_About this task_: Each line that includes "resent" must be copied from the records.

_Available records_:

________

/-- A link block sent on a fabric-mode port or twin sublink, not in near-end loopback (R60, R63, R65, R102). Waiting
control symbols go first, in their order and at most 15 in a block, with one DAMPER copy at most; t1 is stamped as the
TIME_REQ of the exchange under way leaves on the upstream link, t3 - t2 stands in a TIME_RSP as it leaves; and the data
blocks stay as they are. Then, on a link that carries blocks, a block to be resent; then, on a port whose arbiter is
not frozen, with fewer than 2,048 blocks unacknowledged and no damper in force, the only channel whose current frame
has a block ready and has a credit (its words read with no error): its block leaves under the next number, is kept for
replay, and uses the credit, and the block with the frame's last octet is its end block; and so a block of the first
message that waits on a sublink, on channel 0 (R354). With no symbol, no block to be resent and no channel ready, or
with the window full, the arbiter frozen or a damper in force, nothing leaves a port. -/
def Obligations.LinkBlockIsSent : Prop :=
  (∀ (l : LinkId) (s : State), fabricLink s l = true →
    carrying (getLink s l) = true ∨ (getLink s l).state = .negotiating → looped s l = false → (getLink s l).ctrlQ ≠ [] →
    let q := takeSyms 15 false (getLink s l).ctrlQ
    let stamped : CtrlSym → CtrlSym := fun c =>
      match c with
      | .timeRsp xid t2 _ => .timeRsp xid t2 (BitVec.ofNat 32 (s.time.ftc.toNat - t2.toNat))
      | c => c
    exec (.linkBlockSend l) s = .next (modLink
      { s with
        wire := .control l (q.1.map stamped) :: s.wire
        time := { s.time with
          t1 :=
            if CtrlSym.timeReq s.time.xid ∈ q.1 ∧ upstream s = some (linkKey l) ∧ s.time.awaiting = true then
              some s.time.ftc
            else s.time.t1 } }
      l (fun p => { p with ctrlQ := q.2 }))) ∧
  (∀ (q : List CtrlSym), q ≠ [] →
    let r := takeSyms 15 false q
    r.1 ++ r.2 = q ∧ r.1 ≠ [] ∧ r.1.length ≤ 15 ∧ (r.1.filter isDamper).length ≤ 1 ∧
      (r.1.length < 15 → r.2 = [] ∨ ∃ c rest, r.2 = c :: rest ∧ isDamper c = true ∧ r.1.any isDamper = true)) ∧
  (∀ (l : LinkId) (s : State) (b : TxBlock) (rest : List TxBlock), fabricLink s l = true →
    carrying (getLink s l) = true → looped s l = false → (getLink s l).ctrlQ = [] → (getLink s l).resend = b :: rest →
    exec (.linkBlockSend l) s = .next (modLink
      { s with wire := .block l b (if (getLink s l).accepted = []
        then none else some ((getLink s l).expected - 1)) :: s.wire }
      l (fun p => { p with resend := rest, sinceAck := 0 }))) ∧
  (∀ (n : Lane) (ch : Nat) (c : CurFrame) (f : Frame) (s : State), fabricLink s (.port n) = true →
    carrying (getPort s n.toNat) = true → looped s (.port n) = false → (getPort s n.toNat).ctrlQ = [] →
    (getPort s n.toNat).resend = [] → (getPort s n.toNat).replay.length < 2048 → egressFrozen s (.port n) = false →
    s.dbg.dampered = false → (getPort s n.toNat).cur = [(ch, c)] → 0 < creditOf (getPort s n.toNat) ch →
    blockReady s (getPort s n.toNat) c = true → getFrame s c.uid = some f → s.bpm.sramChk = [] →
    ∃ (t : State) (b : TxBlock), exec (.linkBlockSend (.port n)) s = .next t ∧
      t.wire = .block (.port n) b
        (if (getPort s n.toNat).accepted = [] then none else some ((getPort s n.toNat).expected - 1)) :: s.wire ∧
      b.seq = (getPort s n.toNat).txSeq ∧ b.ch = BitVec.ofNat 4 ch ∧
      b.payload = ((egressBytes (getPort s n.toNat).rev.toNat f).drop c.sent).take
        (min 244 ((available (getPort s n.toNat).rev.toNat f).1 - c.sent)) ∧
      (let a := available (getPort s n.toNat).rev.toNat f
       let last := a.2 = true ∧ a.1 - c.sent ≤ 244
       b.kind = (if c.sent = 0 then (if last then 4 else 1) else if last then 3 else 2) ∧
         (last → (getPort t n.toNat).cur = [] ∧ (Map.sorted s.sw.frames = true → c.uid < s.sw.nextUid →
           getFrame t c.uid = none)) ∧
         (¬ last → (getPort t n.toNat).cur = [(ch, { c with sent := c.sent + 244 })] ∧ getFrame t c.uid = some f)) ∧
      (getPort t n.toNat).txSeq = (getPort s n.toNat).txSeq + 1 ∧
      (getPort t n.toNat).replay = (getPort s n.toNat).replay ++ [b] ∧
      Map.getD (getPort t n.toNat).sent ch 0 = Map.getD (getPort s n.toNat).sent ch 0 + 1 ∧
      t.mem = s.mem ∧ t.regs = s.regs ∧ t.groups = s.groups) ∧
  (∀ (n : Lane) (s : State), (getPort s n.toNat).ctrlQ = [] → (getPort s n.toNat).resend = [] →
    (2048 ≤ (getPort s n.toNat).replay.length ∨ egressFrozen s (.port n) = true ∨ s.dbg.dampered = true ∨
      ∀ (ch : Nat) (c : CurFrame), (ch, c) ∈ (getPort s n.toNat).cur →
        creditOf (getPort s n.toNat) ch = 0 ∨ blockReady s (getPort s n.toNat) c = false) →
    exec (.linkBlockSend (.port n)) s = .next s) ∧
  (∀ (n : BitVec 3) (m : List Byte) (s : State), carrying (getLink s (.sub n)) = true →
    (getLink s (.sub n)).ctrlQ = [] →
    (getLink s (.sub n)).resend = [] → (getLink s (.sub n)).replay.length < 2048 → subMsg s n.toNat = some m →
    0 < creditOf (getLink s (.sub n)) 0 →
    ∃ (t : State) (b : TxBlock), exec (.linkBlockSend (.sub n)) s = .next t ∧
      t.wire = .block (.sub n) b
        (if (getLink s (.sub n)).accepted = [] then none else some ((getLink s (.sub n)).expected - 1)) :: s.wire ∧
      b.seq = (getLink s (.sub n)).txSeq ∧ b.ch = 0 ∧
      b.payload = (m.drop (getLink s (.sub n)).msgSent).take (min 244 (m.length - (getLink s (.sub n)).msgSent)) ∧
      (let first := (getLink s (.sub n)).msgSent = 0
       let last := m.length ≤ (getLink s (.sub n)).msgSent + 244
       b.kind = (if first then (if last then 4 else 1) else if last then 3 else 2) ∧
         (getLink t (.sub n)).msgSent = (if last then 0 else (getLink s (.sub n)).msgSent + 244)) ∧
      (getLink t (.sub n)).replay = (getLink s (.sub n)).replay ++ [b] ∧
      Map.getD (getLink t (.sub n)).sent 0 0 = Map.getD (getLink s (.sub n)).sent 0 0 + 1 ∧
      t.mem = s.mem ∧ t.regs = s.regs ∧ t.groups = s.groups)

/-- Ethernet mode (R70, R71, R73, R74). A MAC frame with a bad FCS, or of fewer than 64 or more than 9,216 octets with
its FCS, goes no further than a count; PFC pauses each priority it names with a time other than 0 and resumes each it
names with time 0; any other frame waits for the acceptance of its header, where the tests of R71 apply. The end of a
pause clears its priority. -/
def Obligations.EthernetModeReceives : Prop :=
  (∀ (l : Lane) (b : List Byte) (fcsBad : Bool) (s : State), isFirst s l.toNat = true → ethMode s l.toNat = true →
    carrying (getPort s l.toNat) = true → looped s (.port l) = false → fcsBad = true ∨ b.length < 60 ∨ 9212 < b.length →
    exec (.ethFrameReceive l b fcsBad) s = .next (count 3 20 l.toNat s)) ∧
  (∀ (l : Lane) (b : List Byte) (s : State), isFirst s l.toNat = true → ethMode s l.toNat = true →
    carrying (getPort s l.toNat) = true → looped s (.port l) = false → 60 ≤ b.length → b.length ≤ 9212 →
    fromBe (slice b 12 2) = 0x8808 → fromBe (slice b 14 2) = 0x0101 →
    ∃ t, exec (.ethFrameReceive l b false) s = .next t ∧
      t = modPort s l.toNat (fun p => { p with pfcRx := (getPort t l.toNat).pfcRx }) ∧
      ∀ i, i < 8 → (getPort t l.toNat).pfcRx.getLsbD i =
        if (fromBe (slice b 16 2)).testBit i then decide (fromBe (slice b (18 + 2 * i) 2) ≠ 0)
        else (getPort s l.toNat).pfcRx.getLsbD i) ∧
  (∀ (l : Lane) (b : List Byte) (s : State), isFirst s l.toNat = true → ethMode s l.toNat = true →
    carrying (getPort s l.toNat) = true → looped s (.port l) = false → 60 ≤ b.length → b.length ≤ 9212 →
    (fromBe (slice b 12 2) ≠ 0x8808 ∨ fromBe (slice b 14 2) ≠ 0x0101) →
    ∃ t, exec (.ethFrameReceive l b false) s = .next t ∧ t = { s with ports := t.ports, sw := t.sw } ∧
      (getFrame t s.sw.nextUid).map (fun f => (f.raw, f.ended, f.ingress, f.hdr)) = some (b, true, .eth l, none) ∧
      (getPort t l.toNat).hdrWait = (getPort s l.toNat).hdrWait ++ [(0, s.sw.nextUid)] ∧
      (∀ u, u ≠ s.sw.nextUid → getFrame t u = getFrame s u) ∧ ∀ k, k ≠ l.toNat → getPort t k = getPort s k) ∧
  (∀ (l : Lane) (pri : BitVec 3) (s : State),
    ∃ t, exec (.pfcPauseExpire l pri) s = .next t ∧
      t = modPort s l.toNat (fun p => { p with pfcRx := (getPort t l.toNat).pfcRx }) ∧
      ∀ i, (getPort t l.toNat).pfcRx.getLsbD i = ((getPort s l.toNat).pfcRx.getLsbD i && i != pri.toNat))
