-- ==== Sys2Proof/Laws/SlotCore.lean ====
section
/-! SUPPORT. What the functions of Machine/SlotCore.lean keep: the queue of waiting commands, the memory's canonical form,
and the fuses. -/

namespace Sys2Proof.Machine

open Sys2Proof

variable {kp : ToKeep}

@[simp] theorem slotOk_keeps {s : State} {cost} {r} (hk : Keeps kp s) :
    Keeps kp (slotOk cost r s).st := by
  simp (maxDischargeDepth := 40) [slotOk, hk]

@[simp] theorem slotFail_keeps {s : State} {e} {r} (hk : Keeps kp s) :
    Keeps kp (slotFail e r s).st := by
  simp (maxDischargeDepth := 40) [slotFail, hk]

@[simp] theorem loadTile_keeps {s : State} {g} {u} {h} {tag} {t} (hk : Keeps kp s) :
    Keeps kp (loadTile g u h tag t s).2 := by
  unfold loadTile
  dsimp only
  (repeat' split) <;> simp (maxDischargeDepth := 40) [hk]

@[simp] theorem with1_keeps {s : State} {g i r k} (hk : Keeps kp s)
    (ho : ∀ h t s, Keeps kp s → Keeps kp (k h t s).st) : Keeps kp (with1 g i r s k).st := by
  unfold with1
  split
  · exact ho _ _ _ (loadTile_keeps hk)
  · exact hk

@[simp] theorem with2_keeps {s : State} {g i j r k} (hk : Keeps kp s)
    (ho : ∀ t u s, Keeps kp s → Keeps kp (k t u s).st) : Keeps kp (with2 g i j r s k).st :=
  with1_keeps hk fun _ _ _ hs => with1_keeps hs fun _ _ _ hs => ho _ _ _ hs

@[simp] theorem newOut_keeps {s : State} {g u a cost cl t post r} (hk : Keeps kp s)
    (hp : ∀ s, Keeps kp s → Keeps kp (post s)) : Keeps kp (newOut g u a cost cl t post r s).st := by
  unfold newOut
  extract_lets t1
  clear_value t1
  split
  · simp [slotFail, hk]
  · split
    · exact poolAlloc_eq_keeps ‹_› hk
    · have h1 := poolAlloc_eq_keeps ‹_› hk
      dsimp only [slotOk]
      split
      · exact logClinker_keeps (setTile_keeps h1)
      · exact hp _ (setTile_keeps h1)

@[simp] theorem changeOut_keeps {s : State} {g} {u} {h} {cost} {cl} {old} {t} {r} (hk : Keeps kp s) :
    Keeps kp (changeOut g u h cost cl old t r s).st := by
  unfold changeOut
  (repeat' split) <;> simp (maxDischargeDepth := 40) [hk]

@[simp] theorem readAcc_keeps {s : State} {g} {u} {tag} {e} (hk : Keeps kp s) :
    Keeps kp (readAcc g u tag e s).2 := by
  unfold readAcc
  dsimp only
  (repeat' split) <;> simp (maxDischargeDepth := 40) [hk]

@[simp] theorem readLocal_keeps {s : State} {g} {u} {tag} (hk : Keeps kp s) :
    Keeps kp (readLocal g u tag s).2 := by
  simp +contextual (maxDischargeDepth := 40) [readLocal, hk]

@[simp] theorem writeLocal_keeps {s : State} {g} {u} {m} (hk : Keeps kp s) :
    Keeps kp (writeLocal g u m s) := by
  simp +contextual (maxDischargeDepth := 40) [writeLocal, hk]

@[simp] theorem accOp_keeps {s : State} {g} {u} {a} {cost} {long} {rows} {cols} {cl} {f} {r} (hk : Keeps kp s) :
    Keeps kp (accOp g u a cost long rows cols cl f r s).st := by
  unfold accOp
  (repeat' split) <;> simp (maxDischargeDepth := 40) [hk]

end Sys2Proof.Machine
end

________

_Answer to this problem_:
blocks stay as they are. Then, on a link that carries blocks, a block to be resent; then, on a port whose arbiter is
message that waits on a sublink, on channel 0 (R354). With no symbol, no block to be resent and no channel ready, or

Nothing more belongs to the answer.